Abstract
Conclusion
Trauma to the exposed intestines brings about a certain vasomotor response in the blood vessels of the periphery, and this response is a vaso-constriction. This change begins almost immediately that the intestines are disturbed and continues as long as the stimulation is applied.
This reflex vaso-constriction in the peripheral vessels is an important factor in maintaining the blood pressure in cases of gradually developing shock from intestinal trauma, overcoming the blood pressure lowering effect of the splanchnic dilatation. It is shown that whenever the intestinal irritation is not accompanied by vaso-constriction of the peripheral vessels, the blood pressure tends to fall. Whenever the vaso-constriction is present but slightly, the blood pressure shows itself to be better maintained. When the vaso-motor centers can bring about a marked vaso-constriction, the tendency towards the maintenance of the general blood pressure is greater, and in some cases there is actual raising of blood pressure.
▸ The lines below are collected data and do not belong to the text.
/-- The session record (R352, R353, R379). -/
structure Session where
  /-- SESSION | 32 bits | R176 06 | 0 (none) -/
  id : Word32
  /-- PHASE | 8 bits | R176 06 | IDLE (0x00) -/
  phase : Phase
  /-- SETTINGS: CLEAN | 8 bits | R176 06 | 0 CARRY -/
  clean : Bool
  /-- Position of the session's gateway | 8 bits | R366 13 | 0 -/
  gateway : Byte
  /-- The session was opened at this module | flag | R177 06 | 0 -/
  opener : Bool
  /-- Roster of positions | up to 64 | R352 13 | empty -/
  roster : List Nat
  /-- Own last cause | 16 bits | R358 13 | 0x0000 -/
  cause : Byte
  /-- Running parts already match: CURRENT | flag | R365 13 | 0 -/
  isCurrent : Bool
  /-- Wefts since the last new block | count to 64 | R369 13 | 0 -/
  stall : Nat
  /-- Side the last block came from | optional | R369 13 | none -/
  lastFrom : Option Side
  /-- Vote close, absolute au, while a vote is open | optional | R375 13 | none -/
  voteClose : Option Nat
  /-- Votes counted: position, yes, cause | list | R377 13 | empty -/
  votes : List (Nat × Bool × Byte)
  /-- COMMIT_CYCLE | 40 bits | R380 13 | none -/
  commitCycle : Option Cycle
  /-- Commit instant, absolute au | optional | R381 13 | none -/
  commitAt : Option Nat
  /-- The commit was late | flag | R382 13 | 0 -/
  late : Bool
  /-- TRIAL reports: position and cause | list | R385 13 | empty -/
  trials : List (Nat × Byte)
  /-- CONFIRM has been sent | flag | R386, R387 | 0 -/
  confirmSent : Bool
  /-- Deadline of CONFIRM, absolute au | optional | R386 13 | none -/
  confirmBy : Option Nat
  /-- CONFIRMED reports: position and cause | list | R386 13 | empty -/
  confirms : List (Nat × Byte)
  /-- UNWOUND reports | list | R387 13 | empty -/
  unwounds : List Nat
  /-- At the gateway: it unwinds itself at the next angle 0. Elsewhere: UNWOUND, or TRIAL after a failed trial boot, is still
  to be sent | flag | R384, R387 13 | 0 -/
  unwindDue : Bool
  /-- Failure recorded at the gateway: position and cause | optional | R385, R388 | none -/
  failure : Option (Nat × Byte)
  /-- FINAL events due: PREPARE, COMMIT, CONFIRM, UNWIND | list | R176 06 | empty -/
  finals : List FinalRef
  /-- Slices that were loaded before the commit | list | R383 13 | empty -/
  before : List Nat
  /-- Another session whose OPEN was refused because this one was open | 32 bits, optional | R367 13 | none -/
  busyFor : Option Word32
  /-- A hub reset has come and the module has not been ring ready since | flag | R379 13 | 0 -/
  restarted : Bool
  deriving DecidableEq, Repr

/-- Firmware update (spec/13). -/
structure Update where
  /-- Session record (key store) | see Session | R353, R412 | IDLE -/
  session : Session
  /-- Flash bank 0 | 32 MiB | R28, R363 13 | the factory release: unlisted bytes are Config.factoryFlash -/
  bank0 : Bank
  /-- Flash bank 1 | 32 MiB | R28, R363 13 | erased -/
  bank1 : Bank
  /-- Bank 1 is ACTIVE (bank-select record) | flag | R28, R381 13 | 0 -/
  swapped : Bool
  /-- Bank-select state: 0 SETTLED, 1 TRIAL_PENDING, 2 TRIAL_PASSED | enumerated | R384 13 | SETTLED -/
  select : Nat
  /-- Boot count of TRIAL_PENDING | 0 or 1 | R384 13 | 0 -/
  bootCount : Nat
  /-- Fuses burnt | 0-255 | R362 13 | 0 DESIGN CHOICE log 3 -/
  fuses : Nat
  /-- FW_VERSION of the running images | 32 bits | R144 05 | 0x01000000 DESIGN CHOICE log 3 -/
  fwVersion : Word32
  /-- SEC_VERSION of the running images | 16 bits | R144 05 | 0 DESIGN CHOICE log 3 -/
  secVersion : Word16
  /-- SCHEMA of the running images | 16 bits | R144, R372 | 0x0100 DESIGN CHOICE log 3 -/
  schema : Word16
  /-- Weft times counted by the update protocol's repeats of 64 | count | R383 13 | 0 -/
  wefts : Nat
  deriving DecidableEq, Repr

/-- A request waiting at the entropy unit (R401, R402). -/
structure EntReq where
  stamp    : Nat
  deadline : Nat
  /-- 0 link authentication E, 1 W, 2 session number, 3 RANDOM -/
  consumer : Nat
  bytes    : Nat
  serves   : Option (Word16 × Packet)
  deriving DecidableEq, Repr

/-- Entropy unit (spec/14). -/
structure Entropy where
  /-- STATE: 0 STARTUP, 1 HEALTHY, 2 RESTARTING, 3 LATCHED | 8 bits | R178, R396 | STARTUP -/
  state : Nat
  /-- RESTARTS | 0-3 | R178, R398 | 0 -/
  restarts : Nat
  /-- RCT_FAILS, saturating | 32 bits | R178, R397 | 0 -/
  rct : Word32
  /-- APT_FAILS, saturating | 32 bits | R178, R397 | 0 -/
  apt : Word32
  /-- DRBG instantiated | flag | R395 14 | 0 -/
  drbg : Bool
  /-- Generate requests since the last reseed | count to 1,024 | R395 14 | 0 -/
  generated : Nat
  /-- Tick of the last reseed | tick | R395 14 | 0 -/
  reseedAt : Nat
  /-- Pool outputs waiting | 0-4 | R394 14 | 0 -/
  pool : Nat
  /-- Tick from which raw bits count towards the next pool output | tick | R394 14 | 0 -/
  poolAt : Nat
  /-- Tick at which the next restart begins | tick or none | R398 14 | none -/
  restartAt : Option Nat
  /-- Start-up test running | flag | R393 14 | 0 -/
  testing : Bool
  /-- The health test that failed first in the start-up test running | RCT, APT or none | R396, R400 14 | none -/
  failing : Option HealthTest
  /-- A request waits behind a reseed | list | R401, R402 | empty -/
  waiting : List EntReq
  deriving DecidableEq, Repr

/-- What a port does once the replies ahead of it have gone: new settings (OVERSAMPLE, DIVIDER, MODE, ADDRESS, MASK,
SLEEP_RATE), or a break of so many bit times (R181, R425). -/
inductive PortJob where
  | set (oversample divider mode : Nat) (address mask : Byte) (sleep : Nat)
  | brk (bits : Nat)
  deriving DecidableEq, Repr

/-- A serial port (spec/15). The DROP driver is on while a reply or a break is to be sent (R423). -/
structure Uart where
  /-- OVERSAMPLE | 16, 8 or 3 | R180, R414 | 16 -/
  oversample : Nat
  /-- DIVIDER | 12 bits | R180, R414 | 26 -/
  divider : Nat
  /-- ADDR9 | 1 bit | R180, R414 | MAINT 0, DROP 1 -/
  addr9 : Bool
  /-- LOOPBACK | 1 bit | R180, R414 | 0 -/
  loopback : Bool
  /-- ECHO | 1 bit | R180, R414 | 0 -/
  echo : Bool
  /-- ADDRESS | 8 bits | R180, R414 | MAINT 0x00, DROP 0xFF (no claim) -/
  address : Byte
  /-- MASK | 8 bits | R180, R414 | MAINT 0x00, DROP 0xFF -/
  mask : Byte
  /-- SLEEP_RATE | 0-4 | R180, R414 | MAINT 0, DROP 4 -/
  sleep : Nat
  /-- NOISE, saturating | 32 bits | R180 06 | 0 -/
  noise : Word32
  /-- OVR, saturating | 32 bits | R180, R419 | 0 -/
  ovr : Word32
  /-- FRAMING, saturating | 32 bits | R180 06 | 0 -/
  framing : Word32
  /-- BREAKS, saturating | 32 bits | R180, R426 | 0 -/
  breaks : Word32
  /-- LAST_BREAK_BITS | 16 bits | R180, R426 | 0 -/
  lastBits : Word16
  /-- LAST_BREAK_LPO | 32 bits | R180, R426 | 0 -/
  lastLpo : Word32
  /-- FRAMES_DISCARDED, saturating | 32 bits | R148, R180 | 0 -/
  discarded : Word32
  /-- FRAMES_CRC_BAD, saturating | 32 bits | R180, R421 | 0 -/
  crcBad : Word32
  /-- Holding register: a character and its stamp | 9 bits, optional | R418, R419 15 | none -/
  holding : Option (BitVec 9 × Nat)
  /-- Frame being received, unstuffed bytes in order; one more than a buffer holds marks a frame that is too long | up to
  65,537 bytes | R147, R148, R419 | none -/
  frame : Option (List Byte)
  /-- The last character was the escape 0xDB | flag | R147 05 | 0 -/
  escaped : Bool
  /-- The frame holds a bad escape | flag | R148 05 | 0 -/
  badEscape : Bool
  /-- Frames complete and not taken | up to 2 buffers | R419 15 | 0 -/
  full : Nat
  /-- Receive deadline tick of the frame in progress | tick or none | R420 15 | none -/
  deadline : Option Nat
  /-- DROP: this module is selected | flag | R429 15 | 0 -/
  selected : Bool
  /-- Replies waiting to be sent, oldest first | list | R423 15 | empty -/
  txq : List Reply
  /-- A transmitted break in progress, in bit times | optional | R425 15 | none -/
  brk : Option Nat
  /-- Settings and breaks that wait, each with the number of replies that go first, oldest first | list | R181, R425 | empty -/
  jobs : List (Nat × PortJob)
  /-- DROP: tick from which the running receiver takes characters after a wake | tick or none | R432 15 | none -/
  resumeAt : Option Nat
  deriving DecidableEq, Repr

/-- A dump summary part, or the header of a DDR dump (R446, R448). -/
structure DumpRec where
  seq      : Word32
  cause    : Byte
  flags    : Byte
  hubEpoch : Word16
  cycle    : Cycle
  angle    : Angle
  tick     : BitVec 64
  fw       : Word32
  sec      : Word16
  schema   : Word16
  variant  : Byte
  position : Byte
  tracker  : Byte
  supply   : Byte
  detail   : Word32
  bist     : Byte
  bistSel  : Word16
  bistUnit : Word32
  sections : Nat
  bytes    : Nat
  ledger   : List Byte
  ring     : List Byte
  log      : List Byte
  /-- FAULT_COUNT as the part was written -/
  count    : Word16
  deriving DecidableEq, Repr

/-- Self-test and dumps (spec/16). -/
structure Diag where
  /-- BIST_RUN in progress: FINAL target, TARGET, SELECT | optional | R433 16 | none -/
  bist : Option (FinalRef × Nat × Word16)
  /-- The window page that MODULE_DDR tests now, LOCKED | optional page number | R104, R436 16 | none -/
  unit : Option Nat
  /-- A dump whose header is still to be written | optional | R444 16 | none -/
  writing : Option DumpRec
  /-- A dump is held in DDR with a good header: its SEQ | 32 bits or none | R445 16 | none -/
  dump : Option Word32
  /-- Summary part FIRST | 2 KiB | R448 16 | not HELD -/
  first : Option DumpRec
  /-- Summary part LAST | 2 KiB | R448 16 | not HELD -/
  last : Option DumpRec
  /-- FAULT_COUNT, saturating | 16 bits | R448 16 | 0 -/
  faults : Word16
  /-- SEQ of the last fault | 32 bits | R446 16 | 0 -/
  seq : Word32
  deriving DecidableEq, Repr

/-- How a stored configuration is sealed (R59, R62). -/
inductive Seal where
  | unsealed
  | mac (bytes : List Byte)
  deriving DecidableEq, Repr

/-- A configuration as a region of the vault holds it (R371, R474). -/
structure StoredConfig where
  position : Byte
  /-- SCHEMA of the images that stored it (R474) -/
  schema   : Word16
  revision : Word32
  items    : Items
  sealed   : Seal
  deriving DecidableEq, Repr

/-- The vault (R29, R412). -/
structure Vault where
  /-- Configuration of this position (region 0) | 192 KiB | R29 01 | blank (factory, R62) -/
  config : Option StoredConfig
  /-- Escrow copy of the E-side neighbour's configuration | 192 KiB | R29 01 | blank -/
  escrowE : Option Escrow
  /-- Escrow copy of the W-side neighbour's configuration | 192 KiB | R29 01 | blank -/
  escrowW : Option Escrow
  /-- Tally cells, key 4k + cell | 256 KiB, 16-bit cells | R339 12 | 0; CUR_TARIFF 0, DEMAND_CFG 45,000 -/
  cells : Tbl Word16
  /-- Metering journal record | 64 KiB region | R341 12 | VALID 0x0000 -/
  journal : Journal
  /-- Boundary records, newest first | 16 slots of 512 bytes | R347 12 | none -/
  records : List Boundary
  /-- SEQ of the last boundary record | 32 bits | R346 12 | 0 DESIGN CHOICE log 3 -/
  recordSeq : Word32
  /-- HUB_EPOCH | 16 bits | R412 14 | 0x0000 -/
  hubEpoch : Word16
  /-- HOST_EPOCH | 16 bits | R412 14 | 0x0000 -/
  hostEpoch : Word16
  /-- Cycle checkpoint | 40 bits or none | R52, R412 | none (counts as 0) -/
  checkpoint : Option Cycle
  /-- BACKUP checkpoint | 32 bits or none | R310, R412 | none (counts as 0) -/
  backupPoint : Option Word32
  /-- CURRENT domain key | 256 bits or none | R403, R412 | none -/
  current : Option (List Byte)
  /-- ALTERNATE domain key | 256 bits or none | R403, R412 | none -/
  alternate : Option (List Byte)
  /-- ALT_PENDING | 1 bit | R412 14 | 0 -/
  altPending : Bool
  /-- COSIGN public key | 256 bits or none | R411, R412 | none -/
  cosign : Option (List Byte)
  deriving DecidableEq, Repr

/-- The content of a frame from a slice (R230): VERDICT's codes by position, SAMPLES' words by step. -/
inductive SliceMsg where
  | verdict (bin : Nat) (cycle : Word16) (codes : List Nat)
  | samples (bin : Nat) (steps : List (List Word16))
  | xing (rising : Bool) (stamp : Nat)
  | reply (seq : Word16) (ans : SliceAns)
  | trip (pos : Option Nat)
  | hello (cause : Byte)
  deriving DecidableEq, Repr

/-- Something the module puts on a link, a port or a lane: what a partner can observe. -/
inductive Out where
  | reply (path : Path) (till : Word16) (r : Reply)
  | rdc (tag : Nat) (status : Nat) (offset : Nat) (len : Nat) (data : List Byte) (count : Word32)
  | hNotice (count : Word32)
  | hHello
  | linkReset (slice : Nat)
  | toSlice (slice : Nat) (epoch : Byte) (seq : Word16) (msg : HubMsg)
  | time (slice : Nat) (epoch : Byte) (seq : Word16) (body : TimeBody)
  | fromSlice (slice : Nat) (epoch : Byte) (seq ack : Word16) (msg : SliceMsg)
  | link (lane : Lane) (ty : Byte) (payload : List Byte)
  | ring (lane : Lane) (ty : Byte) (hdr : RingHdr) (payload : List Byte)
  | weft (lane : Lane) (h : WeftHdr)
  | serial (port : Port) (chars : List Byte)
  | echoChar (port : Port) (c : BitVec 9)
  | brk (port : Port) (bits : Nat)
  deriving DecidableEq, Repr

/-- The hardware: everything but the queue of commands. -/
structure Module where
  /-- VARIANT | enumerated | R3, R144 | UM-384 DESIGN CHOICE log 2 -/
  variant : Variant
  /-- Start-up stage | enumerated | R47 02 | unpowered DESIGN CHOICE log 2 -/
  stage : Stage
  /-- Shelf state | flag | R62 02 | 0 (found at stage 7) -/
  shelf : Bool
  /-- The stored configuration was valid when it was last loaded, so that its items are in force | flag | R59, R62 02 | 0 -/
  inUse : Bool
  /-- RESET_CAUSE: first unread cause, 0x00 when read | 8 bits | R65, R161 | 0x01 -/
  firstCause : Byte
  /-- LATEST_CAUSE | 8 bits | R65, R161 | 0x01 -/
  latestCause : Byte
  /-- UNREAD, saturating | 8 bits | R161 06 | 1 -/
  unread : Nat
  /-- A reset waits for its reply and for R63 | optional cause | R63, R164 | none -/
  resetDue : Option ResetCause
  clk : Clock
  win : Window
  tel : Teller
  lamps : Lamps
  prov : Proving
  /-- Slices as the hub keeps them | 24, 12 or 6 | R17 01 | see HubSlice -/
  hub : Tbl HubSlice
  /-- Slices' own state | 24, 12 or 6 | R17 01 | see OwnSlice -/
  own : Tbl OwnSlice
  ring : Ring
  pow : Power
  meter : Meter
  upd : Update
  ent : Entropy
  maint : Uart
  drop : Uart
  diag : Diag
  vault : Vault
  /-- Items in force where a stored change waits for a cycle start or a load | as Items | R473 06 | defaults -/
  live : Items
  /-- CONFIG_WRITE staging: EXPECT_REV, TOTAL, bytes | optional | R165 06 | none -/
  staging : Option (Word32 × Nat × List Byte)
  /-- Free values drawn so far (the model's own) | Nat | log 8 | 0 DESIGN CHOICE log 8 -/
  free : Nat
  /-- Outputs put on links, lanes and ports, oldest first (the model's own) | list | log 10 | empty DESIGN CHOICE log 10 -/
  out : List Out
  deriving DecidableEq, Repr

/-- Why the machine stops with a fault: a physical command names a part that this variant does not have, to which the
spec gives no effect (log 11). Safe: a claim about a next state assumes nothing of it. -/
inductive Fault where
  /-- Raised by the slice commands for a slice position at or above the variant's count (R3, R17). Safe. -/
  | noSuchSlice (slice : Nat)
  /-- Raised by the channel commands for a channel at or above the variant's count (R3). Safe. -/
  | noSuchChannel (channel : Nat)
  /-- Raised by the lane commands for a ring lane that the variant does not fit (R3). Safe. -/
  | noSuchLane (lane : Lane)
  deriving DecidableEq, Repr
Since there is no reason to suppose that the vaso-constrictor center is the variable factor in the difference of vaso-constrictor effect which was obtained, it is reasonable to assume that the results are to be explained by the variation of the normal degree of vaso-constriction present in the periphery at the inception of the experiment. If the vessels mere dilated, then reflex constriction could occur to a great extent and aid in the retention of normal blood pressure. If, on the other hand, the peripheral vessels were well constricted, further constriction from trauma would be impossible and the compensatory effect being absent, the blood pressure would fall.
In other words, the effect of intestinal trauma upon blood pressure is determined by the relative degree of constriction or dilatation which exists in the periphery at the inception of the procedure.